_Task item_. In the data below, find the line containing "s.col := rfl", then set down that line and every later line up to and including the line containing "own change. -/", exactly.

_Data excerpts_.
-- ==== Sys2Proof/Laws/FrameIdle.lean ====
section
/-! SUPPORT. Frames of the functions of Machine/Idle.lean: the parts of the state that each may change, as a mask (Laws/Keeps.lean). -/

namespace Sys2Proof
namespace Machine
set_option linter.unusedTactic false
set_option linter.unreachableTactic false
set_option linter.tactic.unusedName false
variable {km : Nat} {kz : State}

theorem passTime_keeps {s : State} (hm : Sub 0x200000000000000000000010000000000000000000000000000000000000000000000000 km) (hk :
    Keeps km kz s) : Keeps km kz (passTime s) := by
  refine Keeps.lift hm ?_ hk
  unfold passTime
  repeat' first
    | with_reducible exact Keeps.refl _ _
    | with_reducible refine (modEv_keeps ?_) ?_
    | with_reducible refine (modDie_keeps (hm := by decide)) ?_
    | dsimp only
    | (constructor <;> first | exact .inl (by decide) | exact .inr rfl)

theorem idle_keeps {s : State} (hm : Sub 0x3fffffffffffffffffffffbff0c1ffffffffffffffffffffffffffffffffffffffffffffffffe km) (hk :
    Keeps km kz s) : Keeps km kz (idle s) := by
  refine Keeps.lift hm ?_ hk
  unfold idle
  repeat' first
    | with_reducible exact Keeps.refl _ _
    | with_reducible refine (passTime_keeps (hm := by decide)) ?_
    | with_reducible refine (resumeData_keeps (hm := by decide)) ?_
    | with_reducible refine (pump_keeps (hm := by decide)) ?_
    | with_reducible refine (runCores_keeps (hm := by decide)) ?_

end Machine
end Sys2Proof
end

* * *

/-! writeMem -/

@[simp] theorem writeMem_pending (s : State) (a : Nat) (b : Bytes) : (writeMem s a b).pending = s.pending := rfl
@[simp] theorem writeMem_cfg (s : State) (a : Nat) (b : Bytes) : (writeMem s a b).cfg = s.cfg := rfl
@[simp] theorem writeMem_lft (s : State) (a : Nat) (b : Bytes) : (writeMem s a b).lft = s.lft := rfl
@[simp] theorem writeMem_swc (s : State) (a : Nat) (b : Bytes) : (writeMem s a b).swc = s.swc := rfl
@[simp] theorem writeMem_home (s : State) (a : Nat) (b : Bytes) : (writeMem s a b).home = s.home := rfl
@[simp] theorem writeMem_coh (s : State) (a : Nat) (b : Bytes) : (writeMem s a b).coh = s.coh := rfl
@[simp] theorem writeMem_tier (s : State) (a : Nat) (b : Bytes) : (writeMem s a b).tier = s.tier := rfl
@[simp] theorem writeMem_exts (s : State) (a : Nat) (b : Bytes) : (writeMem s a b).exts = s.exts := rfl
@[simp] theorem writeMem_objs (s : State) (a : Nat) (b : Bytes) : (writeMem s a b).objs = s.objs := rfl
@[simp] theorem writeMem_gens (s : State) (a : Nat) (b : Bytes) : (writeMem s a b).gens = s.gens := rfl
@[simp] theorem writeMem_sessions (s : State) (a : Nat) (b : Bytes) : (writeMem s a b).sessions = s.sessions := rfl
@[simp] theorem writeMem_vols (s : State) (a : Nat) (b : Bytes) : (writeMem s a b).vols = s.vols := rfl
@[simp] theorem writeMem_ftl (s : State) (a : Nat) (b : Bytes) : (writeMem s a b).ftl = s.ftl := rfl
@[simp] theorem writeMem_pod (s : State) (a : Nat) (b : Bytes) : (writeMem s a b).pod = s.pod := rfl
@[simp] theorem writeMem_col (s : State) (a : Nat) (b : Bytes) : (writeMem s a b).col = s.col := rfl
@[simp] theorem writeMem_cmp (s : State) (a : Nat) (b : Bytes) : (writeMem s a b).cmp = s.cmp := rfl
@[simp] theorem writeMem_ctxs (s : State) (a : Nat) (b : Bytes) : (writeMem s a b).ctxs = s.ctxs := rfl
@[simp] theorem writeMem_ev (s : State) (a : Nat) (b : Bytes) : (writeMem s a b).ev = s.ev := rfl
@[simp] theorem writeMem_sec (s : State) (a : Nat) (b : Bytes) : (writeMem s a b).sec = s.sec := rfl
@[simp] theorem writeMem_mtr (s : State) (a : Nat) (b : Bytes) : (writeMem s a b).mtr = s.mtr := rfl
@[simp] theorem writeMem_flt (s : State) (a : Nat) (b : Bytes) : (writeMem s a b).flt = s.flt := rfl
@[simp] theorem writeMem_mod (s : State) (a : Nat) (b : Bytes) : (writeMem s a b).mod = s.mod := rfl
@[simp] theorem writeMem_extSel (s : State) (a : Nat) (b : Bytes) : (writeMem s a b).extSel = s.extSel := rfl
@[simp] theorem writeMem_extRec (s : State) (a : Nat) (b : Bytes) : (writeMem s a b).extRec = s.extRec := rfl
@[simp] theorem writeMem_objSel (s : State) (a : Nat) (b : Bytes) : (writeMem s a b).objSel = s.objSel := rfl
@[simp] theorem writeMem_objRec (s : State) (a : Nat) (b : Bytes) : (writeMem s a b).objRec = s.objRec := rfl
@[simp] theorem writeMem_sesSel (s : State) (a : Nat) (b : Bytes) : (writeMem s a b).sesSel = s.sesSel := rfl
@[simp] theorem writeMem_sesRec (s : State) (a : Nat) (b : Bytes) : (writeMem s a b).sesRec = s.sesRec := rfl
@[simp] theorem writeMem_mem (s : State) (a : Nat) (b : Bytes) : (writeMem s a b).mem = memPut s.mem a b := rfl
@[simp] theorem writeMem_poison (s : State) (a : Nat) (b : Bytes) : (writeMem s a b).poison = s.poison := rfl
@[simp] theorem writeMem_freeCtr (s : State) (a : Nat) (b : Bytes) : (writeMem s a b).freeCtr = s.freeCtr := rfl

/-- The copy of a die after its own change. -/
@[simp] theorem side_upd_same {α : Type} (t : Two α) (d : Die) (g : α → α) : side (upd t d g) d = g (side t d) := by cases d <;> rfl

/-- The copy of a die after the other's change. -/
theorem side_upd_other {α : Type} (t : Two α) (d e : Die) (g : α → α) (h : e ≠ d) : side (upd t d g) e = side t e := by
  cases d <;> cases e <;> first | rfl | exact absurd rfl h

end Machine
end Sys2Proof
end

_Exercise result_.
@[simp] theorem writeMem_col (s : State) (a : Nat) (b : Bytes) : (writeMem s a b).col = s.col := rfl
@[simp] theorem writeMem_cmp (s : State) (a : Nat) (b : Bytes) : (writeMem s a b).cmp = s.cmp := rfl
@[simp] theorem writeMem_ctxs (s : State) (a : Nat) (b : Bytes) : (writeMem s a b).ctxs = s.ctxs := rfl
@[simp] theorem writeMem_ev (s : State) (a : Nat) (b : Bytes) : (writeMem s a b).ev = s.ev := rfl
@[simp] theorem writeMem_sec (s : State) (a : Nat) (b : Bytes) : (writeMem s a b).sec = s.sec := rfl
@[simp] theorem writeMem_mtr (s : State) (a : Nat) (b : Bytes) : (writeMem s a b).mtr = s.mtr := rfl
@[simp] theorem writeMem_flt (s : State) (a : Nat) (b : Bytes) : (writeMem s a b).flt = s.flt := rfl
@[simp] theorem writeMem_mod (s : State) (a : Nat) (b : Bytes) : (writeMem s a b).mod = s.mod := rfl
@[simp] theorem writeMem_extSel (s : State) (a : Nat) (b : Bytes) : (writeMem s a b).extSel = s.extSel := rfl
@[simp] theorem writeMem_extRec (s : State) (a : Nat) (b : Bytes) : (writeMem s a b).extRec = s.extRec := rfl
@[simp] theorem writeMem_objSel (s : State) (a : Nat) (b : Bytes) : (writeMem s a b).objSel = s.objSel := rfl
@[simp] theorem writeMem_objRec (s : State) (a : Nat) (b : Bytes) : (writeMem s a b).objRec = s.objRec := rfl
@[simp] theorem writeMem_sesSel (s : State) (a : Nat) (b : Bytes) : (writeMem s a b).sesSel = s.sesSel := rfl
@[simp] theorem writeMem_sesRec (s : State) (a : Nat) (b : Bytes) : (writeMem s a b).sesRec = s.sesRec := rfl
@[simp] theorem writeMem_mem (s : State) (a : Nat) (b : Bytes) : (writeMem s a b).mem = memPut s.mem a b := rfl
@[simp] theorem writeMem_poison (s : State) (a : Nat) (b : Bytes) : (writeMem s a b).poison = s.poison := rfl
@[simp] theorem writeMem_freeCtr (s : State) (a : Nat) (b : Bytes) : (writeMem s a b).freeCtr = s.freeCtr := rfl

/-- The copy of a die after its own change. -/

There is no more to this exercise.